Neue Zürcher Zeitung 07.11.2009 (Switzerland)

In the midst of all the excitement over the fall of the Wall, we should not forget, writes Joachim Güntner in the NZZ feuilleton, that the West really had very few bones about it being there. "The SED strategy of consolidation through partition seemed to be working out well and the Western powers were relieved to see Berlin the conflict zone in a tight corset. This helped keep the Cold War cold. The USA, France and England were not overly perturbed by the situation. And the West Germans? They soon cooled their concerns for the people behind the Wall too."


Tygodnik Powszechny 08.11.2009 (Poland)

Wojciech Pieciak knows exactly what he was doing on November 9, 1989. He was at a friend's house in East Berlin, where he was woken with the news that the border had opened, but thinking this too good to be true, promptly went back to sleep. Now he looks back on those days and the conversations he had with GDR opposition activists and comments: "Only a few weeks earlier, in September and October, they believed that they had broken through the social isolation. That finally, like in Poland nine years before, workers, students and intellectuals were standing together, and that the opposition finally had some support. After all, even in smaller towns, countless thousands of people were demonstrating. But this power was illusory: they did change things, only to become useless again moments later."

Other articles on the subject include the notes from a discussion between experts about Polish-East German relations during the communist era. The historian Lukasz Kaminski remembers, for example, that as early as the 1970s, the Polish opposition regarded German reunification as the prerequisite for a new Europe. "It's worth looking at the background. Why was the Polish opposition calling for German unity as early as the 1970s and 80s, when memories of the war were so much more alive than they are today?" His fellow historian, Andrzej Paczkowski, replies: "I believe that one of the first Poles to write about German unity as a prerequisite for European unity was Juliusz Meiroszewski, in the Parisian exile magazine Kultura in 1954. In a commentary on West Germany's Nato entry, he wrote that there would be no free Poland without a unified Germany. The other conclusion you could draw is that there can be no free Poland without an independent Ukraine. But that's another issue."

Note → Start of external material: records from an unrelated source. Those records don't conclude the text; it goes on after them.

-- ==== Sys2Proof/Certificates/Slice0/Obligations.lean ====
section
/-! DEFINITION. The statements for the provers: what the rules of the spec say of the commands, of the state and of the machine
as a whole. -/

open Sys2Proof Sys2Proof.Machine

/-! ### The queue, the step and the invariant -/

/-- One step of the block takes the command at the front of the queue and has its effect on the rest of the state. -/
def Obligations.StepRunsTheFrontCommand : Prop :=
  ∀ (s : State) (c : Instr) (rest : List Instr), s.pending = c :: rest → step s = exec c { s with pending := rest }

/-- With no command waiting, device time passes while the part is powered and clocked, and nothing else happens. The 5 ns of one
step are the model's choice (log entry 5). -/
def Obligations.IdleStepPassesTime : Prop :=
  ∀ s : State, s.pending = [] →
    (s.powered = true → step s = .next { s with now := s.now + 5 }) ∧ (s.powered = false → step s = .next s)

/-- Right after reset the invariant holds, no command waits, and every register word reads its reset value. -/
def Obligations.ResetMeetsInvariant : Prop :=
  State.reset.Inv ∧ State.reset.pending = [] ∧ State.reset.ready = false ∧ ∀ a, State.reset.word a = regReset a

/-- From every state that meets the invariant, a step that answers a next state gives one that meets it. -/
def Obligations.EveryStepKeepsInvariant : Prop :=
  ∀ s t : State, s.Inv → step s = .next t → t.Inv

/-- No command changes the queue of those that wait. -/
def Obligations.NoCommandTouchesTheQueue : Prop :=
  ∀ (c : Instr) (s t : State), exec c s = .next t → t.pending = s.pending

/-- Device time never steps back: only PORST_L, from whose rise it counts, starts it again. -/
def Obligations.TimeNeverStepsBack : Prop :=
  ∀ (c : Instr) (s t : State), exec c s = .next t → c ≠ .porstLFall → (∀ gpio, c ≠ .porstLRise gpio) → s.now ≤ t.now

/-- Every command answers a next state in every state: errors are effects on the state, and nothing stops the part. -/
def Obligations.EveryCommandAnswers : Prop :=
  ∀ (c : Instr) (s : State), Answers (exec c s) fun _ => True

/-- Outside service (before READY, while PORST_L is low, after a loss of SYS_CLK) no command has an effect but those of
start-up, pins, clocks and sensors, and the set-up port. -/
def Obligations.NothingWorksBeforeReady : Prop :=
  ∀ (c : Instr) (s : State), s.ready = false → anyTime c = false → exec c s = .next s

/-- While a long operation is active every set-up write with a row of its own is dropped and counted, and nothing else. -/
def Obligations.BusyDropsSetupWrites : Prop :=
  ∀ (c : Instr) (s : State), s.ready = true → s.flag DEV_STATUS.BUSY = true → setupRow c = true →
    exec c s = .next (s.bump DEV_SETUP_DROPPED.COUNT 1)

/-- A command changes no part of the state outside its footprint. -/
def Obligations.CommandsKeepToTheirFootprint : Prop :=
  ∀ (c : Instr) (s t : State), exec c s = .next t → ∀ p : Part, p ∉ footprint c → p.same s t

There is also a report on the Joseph Conrad festival and the accompanying literary festival in Krakow as well as a blog by Grzegorz Nurek on the event. In the literary supplement, Krzysztof Siwczyk writes about Thomas Bernhard's early work "Gargoyles", which has just been translated into Polish. "It sees a development of his prose style using repeated sentences, maniacal recourse to key words, and an almost pathological escalation of adjectives that demonstrate his contempt for humanity. Bad, worse, worst – that is Bernard's man." There is also mention of the upcoming "Sputnik" festival of Russian cinema, which will run for two weeks in 26 Polish cities.


Newsweek 16.11.2009 (USA)

Was 1989 really so central to global history? Historian Niall Ferguson has his doubts, and not only because he left Berlin just before November 9th. "By comparison, the events of 10 years earlier - in 1979 - surely have a better claim to being truly historic. Just think what was happening in the world 30 years ago. The Soviets began their policy of self-destruction by invading Afghanistan. The British started the revival of free-market economics in the West by electing Margaret Thatcher. Deng Xiaoping set China on a new economic course by visiting the United States and seeing for himself what the free market can achieve. And, of course, the Iranians ushered in the new era of clashing civilizations by overthrowing the shah and proclaiming an Islamic Republic. Thirty years later, each of these four events has had far more profound consequences for the United States and the world than the events of 1989."


Eurozine 06.11.2009 (Austria)

The Hungarian historian Laszlo Bohri remembers the reluctant and fearful reaction of Europe and the US to the events of 1989. The politicians in Austria, for example, (not that they disgraced themselves any more than their counterparts in Bonn, Paris or London. "Austrians recommended slow and predictable democratisation. The general secretary of the Austrian Foreign Ministry, Thomas Klestil, queried Hungary's foreign minister, Gyula Horn, about the limits of transformation and whether these limits would lead to tension with the Soviet Union. Austrians feared the ramifications of change. Their foreign minister, Alois Mock, was concerned that the Hungarian decision in February to remove the border fences would mean an increase in the number of East European refugees arriving in Austria. Growing financial burdens could lead Austria to alter its refugee policy. By mid-summer, Austrian socialists were expressing anxiety that the HSWP might collapse and anarchy would set in, seeing this as a danger just as real as the reversal of reforms. Their message, as reported by the Hungarian embassy in Vienna, was that 'Hungary should not cause a headache for Europe again.'"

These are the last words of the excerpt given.